Return every line from the records below that has the word "false".

# MATERIALS PROVIDED

--------

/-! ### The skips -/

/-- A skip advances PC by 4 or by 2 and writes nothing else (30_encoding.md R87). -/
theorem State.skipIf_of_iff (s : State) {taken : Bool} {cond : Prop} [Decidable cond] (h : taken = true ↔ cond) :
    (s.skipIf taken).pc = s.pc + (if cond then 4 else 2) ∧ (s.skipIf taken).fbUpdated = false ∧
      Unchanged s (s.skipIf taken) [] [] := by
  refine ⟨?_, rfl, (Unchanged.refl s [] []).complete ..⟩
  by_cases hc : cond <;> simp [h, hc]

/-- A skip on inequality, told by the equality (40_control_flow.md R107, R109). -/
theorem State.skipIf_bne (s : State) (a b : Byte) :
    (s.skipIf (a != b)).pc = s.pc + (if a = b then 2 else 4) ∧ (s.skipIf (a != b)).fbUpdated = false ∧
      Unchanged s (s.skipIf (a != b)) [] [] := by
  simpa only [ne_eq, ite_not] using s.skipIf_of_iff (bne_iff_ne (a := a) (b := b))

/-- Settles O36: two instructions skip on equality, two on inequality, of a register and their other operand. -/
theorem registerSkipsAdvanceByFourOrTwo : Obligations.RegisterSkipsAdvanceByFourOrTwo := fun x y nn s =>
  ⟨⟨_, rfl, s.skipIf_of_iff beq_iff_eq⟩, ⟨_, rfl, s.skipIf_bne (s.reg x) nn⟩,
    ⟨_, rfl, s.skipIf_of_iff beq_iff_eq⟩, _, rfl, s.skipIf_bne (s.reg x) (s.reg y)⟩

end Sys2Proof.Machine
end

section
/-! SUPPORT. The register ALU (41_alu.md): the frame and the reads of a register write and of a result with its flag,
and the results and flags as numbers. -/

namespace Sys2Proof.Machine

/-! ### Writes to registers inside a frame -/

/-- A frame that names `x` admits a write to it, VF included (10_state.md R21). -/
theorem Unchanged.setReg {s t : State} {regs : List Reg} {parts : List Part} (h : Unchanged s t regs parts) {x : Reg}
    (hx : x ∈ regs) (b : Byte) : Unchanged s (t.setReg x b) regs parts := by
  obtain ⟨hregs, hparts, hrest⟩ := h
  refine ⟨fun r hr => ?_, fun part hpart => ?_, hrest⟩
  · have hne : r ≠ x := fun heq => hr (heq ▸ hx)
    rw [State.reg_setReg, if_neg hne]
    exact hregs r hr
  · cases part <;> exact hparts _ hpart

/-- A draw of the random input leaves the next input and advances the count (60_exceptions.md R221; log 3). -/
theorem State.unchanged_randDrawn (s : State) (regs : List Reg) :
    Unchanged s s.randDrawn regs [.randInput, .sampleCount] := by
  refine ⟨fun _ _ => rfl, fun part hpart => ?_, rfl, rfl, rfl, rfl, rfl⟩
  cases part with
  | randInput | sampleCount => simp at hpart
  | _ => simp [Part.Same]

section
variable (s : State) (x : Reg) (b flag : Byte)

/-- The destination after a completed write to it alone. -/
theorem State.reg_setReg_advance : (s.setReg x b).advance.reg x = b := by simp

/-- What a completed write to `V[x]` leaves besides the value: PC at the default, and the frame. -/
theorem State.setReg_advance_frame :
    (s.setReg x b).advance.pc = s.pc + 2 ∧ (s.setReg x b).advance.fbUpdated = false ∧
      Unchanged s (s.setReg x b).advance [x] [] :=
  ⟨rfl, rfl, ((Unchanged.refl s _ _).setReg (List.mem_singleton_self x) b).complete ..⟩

--------

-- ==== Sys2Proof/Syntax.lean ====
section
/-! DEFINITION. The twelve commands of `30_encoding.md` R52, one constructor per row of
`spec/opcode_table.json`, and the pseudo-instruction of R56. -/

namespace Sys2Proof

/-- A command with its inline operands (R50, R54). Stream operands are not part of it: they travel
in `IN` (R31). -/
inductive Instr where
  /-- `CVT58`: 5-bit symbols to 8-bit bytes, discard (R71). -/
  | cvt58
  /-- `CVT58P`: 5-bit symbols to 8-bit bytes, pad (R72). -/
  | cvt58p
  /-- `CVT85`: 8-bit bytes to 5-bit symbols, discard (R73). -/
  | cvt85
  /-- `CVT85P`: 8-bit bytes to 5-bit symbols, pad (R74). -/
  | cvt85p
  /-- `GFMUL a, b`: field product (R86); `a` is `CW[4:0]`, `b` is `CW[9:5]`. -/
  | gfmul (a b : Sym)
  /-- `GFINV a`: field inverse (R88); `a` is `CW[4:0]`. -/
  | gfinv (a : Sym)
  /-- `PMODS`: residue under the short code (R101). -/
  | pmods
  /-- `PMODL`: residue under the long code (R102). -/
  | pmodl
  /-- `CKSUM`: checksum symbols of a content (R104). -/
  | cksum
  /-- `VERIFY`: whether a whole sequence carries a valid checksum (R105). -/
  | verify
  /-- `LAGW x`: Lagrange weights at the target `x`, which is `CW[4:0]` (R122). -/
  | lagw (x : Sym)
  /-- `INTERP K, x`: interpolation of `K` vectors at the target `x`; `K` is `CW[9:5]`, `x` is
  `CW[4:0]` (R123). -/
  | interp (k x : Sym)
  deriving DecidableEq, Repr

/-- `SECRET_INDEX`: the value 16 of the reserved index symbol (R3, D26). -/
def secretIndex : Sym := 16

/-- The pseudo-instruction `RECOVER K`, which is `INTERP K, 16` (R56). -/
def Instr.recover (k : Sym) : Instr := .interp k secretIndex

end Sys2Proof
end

--------

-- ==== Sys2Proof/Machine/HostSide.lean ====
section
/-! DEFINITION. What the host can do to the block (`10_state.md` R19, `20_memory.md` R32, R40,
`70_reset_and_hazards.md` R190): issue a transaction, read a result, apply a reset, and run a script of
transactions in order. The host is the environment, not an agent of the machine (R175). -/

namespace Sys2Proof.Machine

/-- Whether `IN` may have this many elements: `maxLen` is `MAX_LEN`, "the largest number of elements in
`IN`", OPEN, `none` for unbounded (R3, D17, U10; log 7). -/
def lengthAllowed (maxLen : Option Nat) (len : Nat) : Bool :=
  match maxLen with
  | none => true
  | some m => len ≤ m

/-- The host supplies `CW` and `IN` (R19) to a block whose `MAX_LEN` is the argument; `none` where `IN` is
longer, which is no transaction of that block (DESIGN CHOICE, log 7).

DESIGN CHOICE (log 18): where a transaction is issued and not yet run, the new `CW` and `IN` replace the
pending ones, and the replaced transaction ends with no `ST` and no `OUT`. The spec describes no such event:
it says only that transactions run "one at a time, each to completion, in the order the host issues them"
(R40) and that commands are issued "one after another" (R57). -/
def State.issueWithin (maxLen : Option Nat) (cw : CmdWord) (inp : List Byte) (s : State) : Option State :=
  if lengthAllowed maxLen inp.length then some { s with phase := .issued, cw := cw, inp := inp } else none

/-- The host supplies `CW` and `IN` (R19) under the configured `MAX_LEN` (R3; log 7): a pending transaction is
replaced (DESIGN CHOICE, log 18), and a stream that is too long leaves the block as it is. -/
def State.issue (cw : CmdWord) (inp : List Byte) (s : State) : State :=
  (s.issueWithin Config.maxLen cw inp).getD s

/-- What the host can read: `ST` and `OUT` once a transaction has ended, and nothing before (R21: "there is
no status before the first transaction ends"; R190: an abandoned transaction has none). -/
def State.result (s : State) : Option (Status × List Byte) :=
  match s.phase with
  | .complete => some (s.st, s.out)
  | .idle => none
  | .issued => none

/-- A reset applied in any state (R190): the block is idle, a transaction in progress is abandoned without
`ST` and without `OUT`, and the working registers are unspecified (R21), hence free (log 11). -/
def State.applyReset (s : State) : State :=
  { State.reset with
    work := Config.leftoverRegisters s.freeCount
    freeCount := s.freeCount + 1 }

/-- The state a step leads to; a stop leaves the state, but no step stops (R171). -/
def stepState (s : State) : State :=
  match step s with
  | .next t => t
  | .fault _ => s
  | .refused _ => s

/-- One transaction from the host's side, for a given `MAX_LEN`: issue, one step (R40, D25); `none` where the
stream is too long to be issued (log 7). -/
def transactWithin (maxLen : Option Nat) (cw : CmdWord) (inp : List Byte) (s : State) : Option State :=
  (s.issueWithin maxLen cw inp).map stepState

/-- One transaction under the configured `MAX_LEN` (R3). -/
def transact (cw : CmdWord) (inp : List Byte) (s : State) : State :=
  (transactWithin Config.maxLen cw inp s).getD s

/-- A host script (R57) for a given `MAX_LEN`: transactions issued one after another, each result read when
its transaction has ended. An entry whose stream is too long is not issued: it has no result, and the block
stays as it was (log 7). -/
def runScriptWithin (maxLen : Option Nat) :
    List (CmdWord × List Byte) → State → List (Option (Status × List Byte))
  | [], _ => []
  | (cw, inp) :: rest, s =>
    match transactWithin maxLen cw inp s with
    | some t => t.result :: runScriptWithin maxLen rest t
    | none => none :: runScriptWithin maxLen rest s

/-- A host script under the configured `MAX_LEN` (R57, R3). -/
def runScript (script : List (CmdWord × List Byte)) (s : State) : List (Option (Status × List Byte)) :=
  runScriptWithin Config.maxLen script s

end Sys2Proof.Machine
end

--------

# EXERCISE OUTPUT
    (s.skipIf taken).pc = s.pc + (if cond then 4 else 2) ∧ (s.skipIf taken).fbUpdated = false ∧
    (s.skipIf (a != b)).pc = s.pc + (if a = b then 2 else 4) ∧ (s.skipIf (a != b)).fbUpdated = false ∧
    (s.setReg x b).advance.pc = s.pc + 2 ∧ (s.setReg x b).advance.fbUpdated = false ∧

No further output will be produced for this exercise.